Before anything else, you can open the top lid to see the two plastic bins, one for the Clean Water, the other for the Dirty Water – the manufacturer has also printed detailed instruction on the underside of the lid. Each bin is 1 gallon (4L) and they work similar to a close circuit – you put water in the clean water bin and then after, the cleaning process is done, the station will remove the dirty water from the ECOVACS DEEBOT X2 Omni robot vacuum cleaner and push it into the secondary bin.
Since it’s generously sized, you don’t really need to throw the dirty water after each cleaning cycle, so there is less maintenance than with the more basic self-cleaning stations. Close the lid and you will be able to see the metallic strip immediately underneath it that has a small button embedded within it. There is also an LED to its right which will flash red in case of malfunction, and it will glow blue if everything is working properly.
The aforementioned button can be used to Start/Stop the cleaning process (of the robot vacuum cleaner) and long press it for about three seconds to initiate the self-cleaning process. Go a bit lower and you should see another lid which can be opened (and closed) with a single push. This lid hides the 3L dust bag and it seems to be a universal one, so it’s easy to replace. I guess another improvement would be to go completely bagless – hopefully with future device generations. Lastly, be aware that after attaching the ramp, it is necessary to operate the inner blue button to detach it.
Are the Mopping Pads effective?
While the vacuuming aspect has been easily reproduced, the robot vacuum cleaner has always struggled to get the mopping part right. It started with a wet cloth, followed by the oscillating mopping module and now we have reached the dual mopping pads which rotate and scrub difficult stains. Is this a better system? The professional scrubbers follow a similar approach, but how well is it implemented on the ECOVACS DEEBOT X2 Omni?
The X1 had some issues with the plates, something that was eventually corrected, and it seems that the plates on the X2 Omni are low enough to perform some amount of scrubbing, potentially removing even older stains, but we will test that soon. The velocity is not incredible, so don’t expect something similar to the aforementioned professional scrubbers, but the plates still rotate plenty fast. The two piece of cloth which attach to the mopping plates can be replaced easily so you can clean them yourself if the auto-cleaning system is no longer enough.

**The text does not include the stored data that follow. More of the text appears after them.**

-- ==== Sys2Proof/Tests/Slice0.lean ====
section
/-!
SUPPORT. The model's own tests: well-formedness, decoding of written-out words, the assembler, each command once or
twice on a small state, resets, and a witness for every statement that has hypotheses. Expected values are those of
spec/95_test_vectors.md, or computed by hand from the rule named.
-/

namespace Sys2Proof.Tests

open Sys2Proof.Machine

/-! ### Helpers -/

/-- The pins of an edge that accepts the offered request. -/
def readyEdge : Pins := { quietPins with ioReqReady := true }

/-- The pins of an edge that completes the issued request. -/
def doneEdge (v : Dword) : Pins := { quietPins with ioRspValid := true, ioRspRdata := v }

/-- The pins of an edge that brings the completion of an aborted transaction. -/
def lateEdge (v : Dword) : Pins := { doneEdge v with ioRspLate := true }

/-- The pins of a reset edge. -/
def resetPins : Pins := { quietPins with rst := true }

/-- The edges that serve one transaction for each answer, without a wait. -/
def prompt : List Dword → List Pins
  | [] => []
  | v :: vs => readyEdge :: doneEdge v :: prompt vs

/-- A command just accepted, with the registers of reset and these edges to come. -/
def fresh (ps : List Pins) : State := { State.reset with ctrl := .busy, inputs := ps }

/-- The same, at a position. -/
def freshAt (p : Position) (ps : List Pins) : State := { fresh ps with pos := p }

/-- An idle block that is offered this command word, with edges to come after it. -/
def idle (w : CommandWord) (ps : List Pins) : State := { State.reset with inputs := offerPins w :: ps }

/-- The next state of an outcome. -/
def nextOf : Host.Outcome State Fault Refusal → Option State
  | .next s => some s
  | _ => none

/-- The requests of a state's history. -/
def reqs (s : State) : List IoReq := s.responder.history.map (·.req)

/-! ### Well-formed lines (R88) -/

theorem test_wellFormed_accepts : (AsmLine.mk .WR_BAR [255, 255, 255, 255, 0xFFFFFFFF]).wellFormed = true := by decide

theorem test_wellFormed_refuses_too_few_operands : (AsmLine.mk .RD_DWORD [0, 0, 0]).countOk = false := by decide

theorem test_wellFormed_refuses_too_many_operands : (AsmLine.mk .ENUM_NEXT [0]).wellFormed = false := by decide

theorem test_wellFormed_refuses_wide_byte : (AsmLine.mk .ENCODE [0, 0, 256, 0]).operandsFit = false := by decide

theorem test_wellFormed_refuses_wide_value :
    (AsmLine.mk .WR_DWORD [0, 0, 0, 0, 0x100000000]).wellFormed = false := by decide

/-! ### Decoding of words written out from R83 and R84 -/

theorem test_decode_encode : decode 0x1_01_02_03_10_00000000 = .ok (.encodeAddr 1 2 3 0x10) := by rfl

theorem test_decode_rd_dword : decode 0x2_00_20_08_04_DEADBEEF = .ok (.rdDword 0 0x20 8 4) := by rfl

theorem test_decode_wr_dword : decode 0x3_00_03_00_13_12345678 = .ok (.wrDword 0 3 0 0x13 0x12345678) := by rfl

theorem test_decode_rd_word : decode 0x4_00_00_00_06_00000000 = .ok (.rdWord 0 0 0 6) := by rfl

theorem test_decode_rd_byte : decode 0x5_00_01_00_FF_00000000 = .ok (.rdByte 0 1 0 0xFF) := by rfl

theorem test_decode_enum_init : decode 0x6_12_34_56_78_9ABCDEF0 = .ok .enumInit := by rfl

theorem test_decode_enum_next : decode 0x7_00_00_00_00_00000000 = .ok .enumNext := by rfl

theorem test_decode_rd_bar : decode 0x8_00_00_00_3B_00000000 = .ok (.rdBar 0 0 0 59) := by rfl

theorem test_decode_wr_bar : decode 0x9_02_23_0A_01_E0000000 = .ok (.wrBar 2 0x23 0x0A 1 0xE0000000) := by rfl

theorem test_decode_rejects_0 : decode 0x0_00_00_00_00_00000000 = .error (.unassignedOpcode 0) := by rfl

theorem test_decode_rejects_A : decode 0xA_01_02_03_04_05060708 = .error (.unassignedOpcode 0xA) := by rfl

theorem test_decode_rejects_F : decode 0xF_FF_FF_FF_FF_FFFFFFFF = .error (.unassignedOpcode 0xF) := by rfl

theorem test_decodeTableWord : decodeTableWord 72 0x9_02_23_0A_01_E0000000 = some (.wrBar 2 0x23 0x0A 1 0xE0000000) ∧
    decodeTableWord 72 0xA_00_00_00_00_00000000 = none ∧ decodeTableWord 72 0x01_1_00_00_00_00_00000000 = none := by
  decide

theorem test_encode_writes_zeros : encode .enumInit = 0x6_00_00_00_00_00000000 ∧
    encode (.wrBar 2 0x23 0x0A 1 0xE0000000) = 0x9_02_23_0A_01_E0000000 := by decide

/-! ### The assembler (R88) -/

theorem test_assembleLine_command :
    assembleLine "loop:  RD_BYTE 0, 1,0, 0xFF ; last".toList = some (some 0x5_00_01_00_FF_00000000) := by decide

theorem test_assembleLine_refuses :
    assembleLine "; none".toList = some none ∧ assembleLine "ENCODE 0, 0, 0, 256".toList = none ∧
      assembleLine "WR_WORD 0, 0, 0, 0, 0".toList = none := by decide

/-! ### The codec: CD-2, CD-4, CD-9 -/

theorem test_encode_vectors :
    cfgAddress 1 2 3 0x10 = 0x80011310 ∧ cfgAddress 0xFF 0xFF 0xFF 0xFF = 0x80FFFFFC ∧
      cfgAddress 0xAB 0xCD 0xEF 0x12 = 0x80AB6F10 ∧ cfgAddress 0x12 5 1 0x3E = 0x8012293C := by decide

theorem test_step_encode :
    (nextOf (step (idle 0x1_FF_00_00_00_DEADBEEF []))).map (fun t => (t.ctrl, t.rsp, t.io, reqs t)) =
      some (.resp, ⟨0x80FF0000, false, false⟩, .quiet, []) := by decide

/-! ### The accessors: AC-3, AC-17, AC-7, AC-12, BR-9, BR-14 -/

theorem test_rd_dword :
    (nextOf (exec (.rdDword 0 0x20 8 4) (fresh (prompt [0, 0x02900006])))).map (fun t => (t.ctrl, t.rsp, reqs t)) =
      some (.resp, ⟨0x02900006, false, false⟩, [.write 0xCF8 0x80000004, .read 0xCFC]) := by decide

/-- HS-3: the completion of the read never comes. -/
theorem test_rd_dword_hangs :
    (nextOf (exec (.rdDword 0 0 0 0) (fresh (prompt [0] ++ [readyEdge])))).map (fun t => (t.ctrl, t.io)) =
      some (.busy, .outstanding (.read 0xCFC)) := by decide

theorem test_wr_dword :
    (nextOf (exec (.wrDword 0 3 0 0x13 0x12345678) (fresh (prompt [1, 2])))).map
        (fun t => (t.ctrl, t.rsp, t.responder.history)) =
      some (.resp, ⟨0, false, false⟩,
        [⟨.write 0xCF8 0x80001810, none, .wrote⟩, ⟨.write 0xCFC 0x12345678, some 0x80001810, .wrote⟩]) := by decide

/-- RS-3 and RS-4: a reset while the data write is issued leaves the registers at their reset values. -/
theorem test_wr_dword_reset :
    (nextOf (exec (.wrDword 0 3 0 0x10 5) (fresh (prompt [0] ++ [readyEdge, resetPins, doneEdge 0])))).map
        (fun t => (t.ctrl, t.io, t.pos, reqs t, t.inputs.length)) =
      some (.idle, .quiet, ⟨256, 0, 0⟩, [.write 0xCF8 0x80001810, .write 0xCFC 5], 1) := by decide

theorem test_rd_word :
    (nextOf (exec (.rdWord 0 0 0 3) (fresh (prompt [0, 0x24CD8086])))).map (·.rsp.data) = some 0x24CD ∧
      (nextOf (exec (.rdWord 0 0 0 1) (fresh (prompt [0, 0x24CD8086])))).map (·.rsp.data) = some 0x8086 := by decide

theorem test_rd_byte :
    (nextOf (exec (.rdByte 0 0 0 1) (fresh (prompt [0, 0x24CD8086])))).map (·.rsp.data) = some 0x80 ∧
      (nextOf (exec (.rdByte 0 0 0 3) (fresh (prompt [0, 0x24CD8086])))).map (·.rsp.data) = some 0x24 := by decide

theorem test_rd_bar :
    (nextOf (exec (.rdBar 0 0 0 60) (fresh (prompt [0, 0x24CD8086])))).map (fun t => (t.rsp.data, reqs t)) =
      some (0x24CD8086, [.write 0xCF8 0x80000000, .read 0xCFC]) := by decide

theorem test_wr_bar :
    (nextOf (exec (.wrBar 2 0x23 0x0A 1 0xE0000000) (fresh (prompt [0, 0])))).map (fun t => (t.rsp, reqs t)) =
      some (⟨0, false, false⟩, [.write 0xCF8 0x80021A14, .write 0xCFC 0xE0000000]) := by decide

theorem test_barOffset : barOffset 5 = 0x24 ∧ barOffset 59 = 0xFC ∧ barOffset 60 = 0 ∧ barOffset 255 = 0x0C := by decide

/-! ### The enumerator: EN-0, EN-13, EN-9 -/

theorem test_enum_init :
    (nextOf (exec .enumInit { fresh [] with pos := ⟨0, 3, 0⟩, hdr := ⟨0x1000, 0xABCD, 1, 2, 3, 0x80⟩ })).map
        (fun t => (t.ctrl, t.rsp, t.pos, t.hdr)) =
      some (.resp, ⟨0, false, false⟩, ⟨256, 0, 0⟩, ⟨0xFFFF, 0xABCD, 1, 2, 3, 0x80⟩) := by decide

/-- The six answers of EN-13's probe of (0,0,0). -/
def probe13 : List Dword := [0, 0x24CD8086, 0, 0x0C032000, 0, 0x00800000]

theorem test_enum_next_yields :
    (nextOf (exec .enumNext (fresh (prompt probe13)))).map (fun t => (t.rsp, t.pos, t.hdr, reqs t)) =
      some (⟨0, true, false⟩, ⟨0, 0, 0⟩, ⟨0x8086, 0x24CD, 0x20, 0x03, 0x0C, 0x80⟩,
        [.write 0xCF8 0x80000000, .read 0xCFC, .write 0xCF8 0x80000008, .read 0xCFC, .write 0xCF8 0x8000000C,
          .read 0xCFC]) := by decide

theorem test_enum_next_exhausts :
    (nextOf (exec .enumNext
        { freshAt ⟨255, 31, 0⟩ [] with hdr := ⟨0x8086, 0x24CD, 0x20, 0x03, 0x0C, 0⟩ })).map
        (fun t => (t.ctrl, t.rsp, t.pos, t.hdr, reqs t)) =
      some (.resp, ⟨0, false, false⟩, ⟨256, 0, 0⟩, ⟨0xFFFF, 0x24CD, 0x20, 0x03, 0x0C, 0⟩, []) := by decide

/-- `advance` at the carries of EN-4, EN-8 and EN-10, and at the sentinel (EN-11). -/
theorem test_advance :
    advance true ⟨0, 3, 6⟩ = ⟨0, 3, 7⟩ ∧ advance true ⟨0, 3, 7⟩ = ⟨0, 4, 0⟩ ∧ advance false ⟨0, 31, 0⟩ = ⟨1, 0, 0⟩ ∧
      advance true ⟨255, 31, 7⟩ = ⟨256, 0, 0⟩ ∧ advance true ⟨256, 0, 0⟩ = ⟨0, 0, 0⟩ ∧
      advance true ⟨511, 31, 7⟩ = ⟨0, 0, 0⟩ ∧ advance false ⟨7, 30, 5⟩ = ⟨7, 31, 0⟩ := by decide

/-! ### Unassigned opcodes, reset, handshakes: IL-2, RS-1, HS-1, HS-4 -/

theorem test_illegal :
    (nextOf (step { idle 0xA_01_02_03_04_05060708 [] with rsp := ⟨7, true, false⟩ })).map
        (fun t => (t.ctrl, t.rsp, reqs t, t.pos)) =
      some (.resp, ⟨0, false, true⟩, [], ⟨256, 0, 0⟩) := by decide

theorem test_reset_wins_over_a_command :
    (nextOf (step { State.reset with
        inputs := [{ offerPins 0x1_00_00_00_00_00000000 with rst := true }], rsp := ⟨7, true, true⟩ })).map
        (fun t => (t.ctrl, t.rsp, t.hdr)) =
      some (.idle, ⟨0, false, false⟩, ⟨0xFFFF, 0, 0, 0, 0, 0⟩) := by decide

theorem test_offered_command_waits_for_the_response :
    (nextOf (step { idle 0x1_00_00_00_00_00000000 [] with ctrl := .resp })).map (fun t => (t.ctrl, t.cmdOffer)) =
      some (.resp, .waiting ⟨1, 0, 0, 0, 0, 0⟩) := by decide

theorem test_spurious_completion :
    (nextOf (step { State.reset with inputs := [doneEdge 5] })).map (fun t => (t.ctrl, t.rsp, t.temps)) =
      some (.idle, State.reset.rsp, State.reset.temps) := by decide

/-- R221: a reset aborts an outstanding read, whose completion is due then. -/
theorem test_reset_leaves_a_completion_due :
    (nextOf (exec (.rdDword 0 0 0 0) (fresh (prompt [0] ++ [readyEdge, resetPins])))).map (fun t => (t.ctrl, t.lateDue)) =
      some (.idle, 1) := by decide

/-- R221: that completion is ignored though the next command's transactions are outstanding when it arrives. -/
theorem test_late_completion_is_ignored :
    (nextOf (exec (.rdDword 0 0 0 0)
        { fresh [readyEdge, lateEdge 7, doneEdge 0, readyEdge, lateEdge 9] with lateDue := 1 })).map
        (fun t => (t.ctrl, t.rsp.data, t.lateDue)) =
      some (.resp, 9, 0) := by decide

theorem test_outputs_after_reset :
    (outputs false State.reset).cmdReady = true ∧ (outputs true State.reset).cmdReady = false ∧
      (outputs false State.reset).rspValid = false ∧ (outputs false State.reset).busy = false ∧
      (outputs false State.reset).ioReqValid = false ∧ (outputs false State.reset).enum = ⟨256, 0, 0⟩ := by decide

/-- The offered word runs at the next step, here up to its first request (R113, log entry 13). -/
theorem test_withFetchWord :
    (nextOf (step (State.reset.withFetchWord 72 0x3_00_03_00_10_FFFFFFFF))).map (fun t => (t.ctrl, t.cmd, t.io)) =
      some (.busy, ⟨3, 0, 3, 0, 0x10, 0xFFFFFFFF⟩, .offered (.write 0xCF8 0x80001810)) := by decide

/-! ### Witnesses: for each statement with hypotheses, a state and operands that meet them all -/

/-- A command's next state, for the hypothesis `exec i s = .next t`. -/
def after (i : Instr) (s : State) : State :=
  runEdges (sequencerOf i) s.inputs (start (sequencerOf i) s)

theorem exec_after (i : Instr) (s : State) : exec i s = .next (after i s) := exec_next i s

theorem test_witness_EncodeAnswersTheAddress : (Command.ofWord 0x1_01_02_03_10_00000000).op = 1 ∧
    (fresh []).io = .quiet := by decide

/-- For the six commands of two transactions: with waits before the acceptance and before the completion. -/
theorem test_witness_twoTransactions :
    Fresh (fresh (quietPins :: prompt [0, 0x24CD8086])) ∧
      served 2 0 (fresh (quietPins :: prompt [0, 0x24CD8086])).inputs = some ([0, 0x24CD8086], 0, []) ∧
      served 2 0 (fresh [readyEdge, readyEdge, doneEdge 1, doneEdge 2, readyEdge, doneEdge 3, resetPins]).inputs =
        some ([1, 3], 0, [resetPins]) ∧
      (Command.ofWord 0x2_00_00_00_00_00000000).op = 2 ∧ (Command.ofWord 0x3_00_00_00_00_00000000).op = 3 ∧
      (Command.ofWord 0x4_00_00_00_00_00000000).op = 4 ∧ (Command.ofWord 0x5_00_00_00_00_00000000).op = 5 ∧
      (Command.ofWord 0x8_00_00_00_00_00000000).op = 8 ∧ (Command.ofWord 0x9_00_00_00_00_00000000).op = 9 := by decide

/-- The clauses of EveryBarIndexIsAccepted at the ends of their ranges. -/
theorem test_witness_EveryBarIndexIsAccepted :
    barOffset 0 = 0x10 ∧ barOffset 59 = 0xFC ∧ barOffset 60 = 0 ∧ barOffset 63 = 0x0C ∧ barOffset 64 = barOffset 0 ∧
      barOffset 255 = barOffset 191 := by decide

theorem test_witness_NarrowReadsMakeTheDwordTransactions :
    ∃ t w b, exec (.rdDword 0 0 0 3) (fresh (prompt [0, 0x24CD8086])) = .next t ∧
      exec (.rdWord 0 0 0 3) (fresh (prompt [0, 0x24CD8086])) = .next w ∧
      exec (.rdByte 0 0 0 3) (fresh (prompt [0, 0x24CD8086])) = .next b ∧ t.rsp.data ≠ w.rsp.data ∧ t.ctrl = .resp :=
  ⟨_, _, _, exec_after _ _, exec_after _ _, exec_after _ _, by decide, by decide⟩

theorem test_witness_EnumInitSetsTheInitState :
    (Command.ofWord 0x6_12_34_56_78_9ABCDEF0).op = 6 ∧ (fresh []).io = .quiet ∧
      exec .enumInit (fresh []) = .next (after .enumInit (fresh [])) :=
  ⟨by decide, by decide, exec_after _ _⟩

The issue is that you do need to rely on Ecovacs to make these available since they seem proprietary. Perhaps, after more brands will adopt this system, we will see more options on the third-party market. That being said, let’s see how well the mopping pads handle spills and difficult spots. Since this is a flagship robot vacuum cleaner, I did not hold back and spilled some raspberry juice with pulp on the floor, leaving it ‘to mature’ for a few hours.

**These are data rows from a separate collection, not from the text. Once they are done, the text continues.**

-- ==== Sys2Proof/Word.lean ====
section
/-!
DEFINITION. The word types of the model and the plain carrier of its sparse tables (R9, R10).
-/
namespace Sys2Proof

/-- A byte. -/
abbrev Byte := BitVec 8
/-- A 32-bit register (R39). -/
abbrev Word := BitVec 32
/-- A 64-bit Iblek register (R77). -/
abbrev DWord := BitVec 64

/-- A sparse table from numbers to values, kept in one canonical form: keys strictly rising, and no entry
equal to what an unlisted key holds (Machine/SMap.lean gives its operations). -/
abbrev SMap (V : Type) := List (Nat × V)

end Sys2Proof
end

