-- ==== Sys2Proof/Syntax.lean ====
section
/-!
DEFINITION. The commands of the block: one constructor for each row of the opcode table, with the row's operands.
Requesters are core numbers 0 to 23 or 31, the host link (R20, Table 02-10).
-/
namespace Sys2Proof

/-- A switchable function: the map entry, the instance and the function number f (Table 02-19). -/
structure FnRef where
  entry : Fin 38
  inst  : Fin 6
  f     : Fin 16
  deriving DecidableEq, Repr

/-- What a lane measures of a frame (Table 07-9): the port of the strongest branch, RSSI in 0.001 dBm, SNR in 0.001 dB, carrier
offset in 0.0001 ppm and arrival uncertainty in ps, before their coding, and whether branch 1 was stronger than branch 0. -/
structure RxMeta where
  port     : Fin 4
  rssi     : Word
  snr      : Word
  fofs     : Word
  unc      : Word
  upper    : Bool
  deriving DecidableEq, Repr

After the stuff got solid and resembled old, difficult-to-remove stains, I enabled the spot cleaning feature, leaving the ECOVACS DEEBOT X2 Omni to do its magic. I could have made it go twice, but I wanted to see how well it handles this spot on a single run. As you can see from the video, it took most of it, leaving very little behind.
A second run will clean it completely. I also need to mention that the robot vacuum cleaner returns to clean the pads every time it finishes a room (the time, such as every 15 minutes can also be set in the app).

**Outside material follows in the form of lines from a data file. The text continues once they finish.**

/-- EMAC_CFG (Table 11-28). -/
def emac_EMAC_CFG : RegSpec :=
  ⟨"EMAC_CFG", 0x0, 1, 0x0, 1, 0x0, false,
   [fd "TS_DOM" 7 6 .rw 0x0 .fixed 7, fd "AN" 2 2 .rw 0x1 .fixed 6, fd "MODE" 1 0 .rw 0x0 .fixed 6]⟩
/-- EMAC_STAT (Table 11-29). -/
def emac_EMAC_STAT : RegSpec :=
  ⟨"EMAC_STAT", 0x4, 1, 0x0, 1, 0x0, false,
   [fd "AN_DONE" 2 2 .ro 0x0 .fixed 0, fd "PCS_LOCK" 1 1 .ro 0x0 .fixed 0, fd "LINK" 0 0 .ro 0x0 .fixed 0]⟩
/-- EMAC_CNT (Table 11-30). -/
def emac_EMAC_CNT : RegSpec :=
  ⟨"EMAC_CNT", 0x10, 6, 0x4, 1, 0x0, false,
   [fd "FIRST" 31 16 .rc 0x0 .fixed 0, fd "SECOND" 15 0 .rc 0x0 .fixed 0]⟩
/-- EMAC_TSMATCH (Table 11-31). -/
def emac_EMAC_TSMATCH : RegSpec :=
  ⟨"EMAC_TSMATCH", 0x30, 1, 0x0, 1, 0x0, false,
   [fd "ETYPE" 31 16 .rw 0x88f7 .fixed 7, fd "CAPOFS" 15 8 .rw 0x0 .fixed 7, fd "EN" 0 0 .rw 0x0 .fixed 7]⟩
/-- EMAC_FN_CTL (Table 02-19). -/
def emac_EMAC_FN_CTL : RegSpec :=
  ⟨"EMAC_FN_CTL", 0x80, 1, 0x4, 1, 0x0, false,
   [fd "EN" 0 0 .rw 0x0 .fixed 15]⟩
/-- EMAC_FN_STAT (Table 02-20). -/
def emac_EMAC_FN_STAT : RegSpec :=
  ⟨"EMAC_FN_STAT", 0xc0, 1, 0x4, 1, 0x0, false,
   [fd "LAST_STATUS" 31 24 .ro 0x0 .fixed 0, fd "RESTART_PENDING" 4 4 .ro 0x0 .fixed 0, fd "STATE" 2 0 .ro 0x0 .fixed 0]⟩
/-- EMAC_TQ0_BASE_LO (Table 11-5). -/
def emac_EMAC_TQ0_BASE_LO : RegSpec :=
  ⟨"EMAC_TQ0_BASE_LO", 0x100, 1, 0x0, 1, 0x0, false,
   [fd "ADDR" 31 6 .rw 0x0 .fixed 7]⟩
/-- EMAC_TQ0_BASE_HI (Table 11-6). -/
def emac_EMAC_TQ0_BASE_HI : RegSpec :=
  ⟨"EMAC_TQ0_BASE_HI", 0x104, 1, 0x0, 1, 0x0, false,
   [fd "ADDR" 31 0 .rw 0x0 .fixed 7]⟩
/-- EMAC_TQ0_SIZE (Table 11-7). -/
def emac_EMAC_TQ0_SIZE : RegSpec :=
  ⟨"EMAC_TQ0_SIZE", 0x108, 1, 0x0, 1, 0x0, false,
   [fd "SIZE" 15 0 .rw 0x0 .fixed 7]⟩
/-- EMAC_TQ0_PTR (Table 11-8). -/
def emac_EMAC_TQ0_PTR : RegSpec :=
  ⟨"EMAC_TQ0_PTR", 0x10c, 1, 0x0, 1, 0x0, false,
   [fd "SW" 31 16 .rw 0x0 .fixed 7, fd "HW" 15 0 .ro 0x0 .fixed 0]⟩
/-- EMAC_TQ1_BASE_LO (Table 11-5). -/
def emac_EMAC_TQ1_BASE_LO : RegSpec :=
  ⟨"EMAC_TQ1_BASE_LO", 0x110, 1, 0x0, 1, 0x0, false,
   [fd "ADDR" 31 6 .rw 0x0 .fixed 7]⟩
/-- EMAC_TQ1_BASE_HI (Table 11-6). -/
def emac_EMAC_TQ1_BASE_HI : RegSpec :=
  ⟨"EMAC_TQ1_BASE_HI", 0x114, 1, 0x0, 1, 0x0, false,
   [fd "ADDR" 31 0 .rw 0x0 .fixed 7]⟩
/-- EMAC_TQ1_SIZE (Table 11-7). -/
def emac_EMAC_TQ1_SIZE : RegSpec :=
  ⟨"EMAC_TQ1_SIZE", 0x118, 1, 0x0, 1, 0x0, false,
   [fd "SIZE" 15 0 .rw 0x0 .fixed 7]⟩
/-- EMAC_TQ1_PTR (Table 11-8). -/
def emac_EMAC_TQ1_PTR : RegSpec :=
  ⟨"EMAC_TQ1_PTR", 0x11c, 1, 0x0, 1, 0x0, false,
   [fd "SW" 31 16 .rw 0x0 .fixed 7, fd "HW" 15 0 .ro 0x0 .fixed 0]⟩
/-- EMAC_RXLOG_BASE_LO (Table 11-5). -/
def emac_EMAC_RXLOG_BASE_LO : RegSpec :=
  ⟨"EMAC_RXLOG_BASE_LO", 0x120, 1, 0x0, 1, 0x0, false,
   [fd "ADDR" 31 6 .rw 0x0 .fixed 7]⟩
/-- EMAC_RXLOG_BASE_HI (Table 11-6). -/
def emac_EMAC_RXLOG_BASE_HI : RegSpec :=
  ⟨"EMAC_RXLOG_BASE_HI", 0x124, 1, 0x0, 1, 0x0, false,
   [fd "ADDR" 31 0 .rw 0x0 .fixed 7]⟩
/-- EMAC_RXLOG_SIZE (Table 11-7). -/
def emac_EMAC_RXLOG_SIZE : RegSpec :=
  ⟨"EMAC_RXLOG_SIZE", 0x128, 1, 0x0, 1, 0x0, false,
   [fd "SIZE" 15 0 .rw 0x0 .fixed 7]⟩
/-- EMAC_RXLOG_PTR (Table 11-8). -/
def emac_EMAC_RXLOG_PTR : RegSpec :=
  ⟨"EMAC_RXLOG_PTR", 0x12c, 1, 0x0, 1, 0x0, false,
   [fd "SW" 31 16 .rw 0x0 .fixed 7, fd "HW" 15 0 .ro 0x0 .fixed 0]⟩
/-- EMAC_WAKE_CFG (Table 11-32). -/
def emac_EMAC_WAKE_CFG : RegSpec :=
  ⟨"EMAC_WAKE_CFG", 0x400, 1, 0x0, 1, 0x0, true,
   [fd "PATTERNS" 31 16 .rw 0x0 .fixed 7, fd "PORT" 3 2 .rw 0x0 .fixed 7, fd "EN" 0 0 .rw 0x0 .fixed 7]⟩
/-- EMAC_WAKE_STAT (Table 11-33). -/
def emac_EMAC_WAKE_STAT : RegSpec :=
  ⟨"EMAC_WAKE_STAT", 0x404, 1, 0x0, 1, 0x0, true,
   [fd "VALID" 31 31 .w1c 0x0 .fixed 15, fd "PATTERN" 3 0 .ro 0x0 .fixed 0]⟩
/-- EMAC_WAKE_ADDR (Table 11-34). -/
def emac_EMAC_WAKE_ADDR : RegSpec :=
  ⟨"EMAC_WAKE_ADDR", 0x408, 1, 0x0, 1, 0x0, true,
   [fd "WORD" 9 0 .rw 0x0 .fixed 7]⟩
/-- EMAC_WAKE_DATA (Table 11-35). -/
def emac_EMAC_WAKE_DATA : RegSpec :=
  ⟨"EMAC_WAKE_DATA", 0x40c, 1, 0x0, 1, 0x0, true,
   [fd "DATA" 31 0 .rw 0x0 .undef 7]⟩

/-- Every register of map entry emac. -/
def emacRegs : List RegSpec :=
  [emac_EMAC_CFG, emac_EMAC_STAT, emac_EMAC_CNT, emac_EMAC_TSMATCH, emac_EMAC_FN_CTL, emac_EMAC_FN_STAT, emac_EMAC_TQ0_BASE_LO, emac_EMAC_TQ0_BASE_HI, emac_EMAC_TQ0_SIZE, emac_EMAC_TQ0_PTR, emac_EMAC_TQ1_BASE_LO, emac_EMAC_TQ1_BASE_HI] ++
  [emac_EMAC_TQ1_SIZE, emac_EMAC_TQ1_PTR, emac_EMAC_RXLOG_BASE_LO, emac_EMAC_RXLOG_BASE_HI, emac_EMAC_RXLOG_SIZE, emac_EMAC_RXLOG_PTR, emac_EMAC_WAKE_CFG, emac_EMAC_WAKE_STAT, emac_EMAC_WAKE_ADDR, emac_EMAC_WAKE_DATA]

The hardware installation requires the connection of the cleaning station to a power source, to switch the power button of the ECOVACS DEEBOT X2 Omni to On (the red button underneath the lid) and then to put the robot vacuum cleaner inside the station. Then, download and install the ECOVACS Home app. I did so myself and I immediately got asked to allow the app to track what I do across other apps (they have got to be kidding me), if I gave the device access to the local network for tracking devices (not necessary) and then for Notifications (didn’t need them).
The device has a built-in voice assistant which always listens awaiting the ‘Okay, Yiko’ command. The manufacturer says that any voice data is ignored up until this command, but it’s up to you if you believe that no data will be stored, such as your daily conversations. Don’t get me wrong, Alexa and Google assistant do the same thing, but do be aware of the potential privacy risks. Now we finally get to register an account.
After agreeing to the User and Privacy Policies again, I could finally create the account and could Add the robot vacuum cleaner. The pairing process requires the use of the smartphone camera to scan the QR code. I decided to add the device manually, so I selected it from the list and followed the on-screen instructions. After that, I was asked to give the ECOVACS DEEBOT X2 Omni access to the local network and I chose the 2.4GHz WiFi since this is the max it supports.
After that, I updated the robot vacuum cleaner to the last version available and that’s about it – I liked that my minimum privacy measures didn’t go in conflict with the pairing process at all.
The Mobile Application
To get access to all the settings and options available, the first thing that you need to do is map your floor. My upper floor is roughly 1,000 square feet and the device needed about 4 minutes to detect the shape of the rooms. After that, the app will give you the option to either see in 2D or 3D the floor plan and I was impressed that it was able to detect the type of floor I had, which is hard floor and no carpet.
Here, it’s possible to select a specific room and have the ECOVACS DEEBOT X2 clean only that location, but I wanted to see how flexible is the map customization, so I tapped on the third icon from the top right to access the Map Management. As you can see, Multiple floors are supported, which makes sense considering the price tag of the device and you can also enable the Display Furniture option. The type of furniture is automatically detected, but you can also add the pieces manually using the Home Settings > Indoor Furniture.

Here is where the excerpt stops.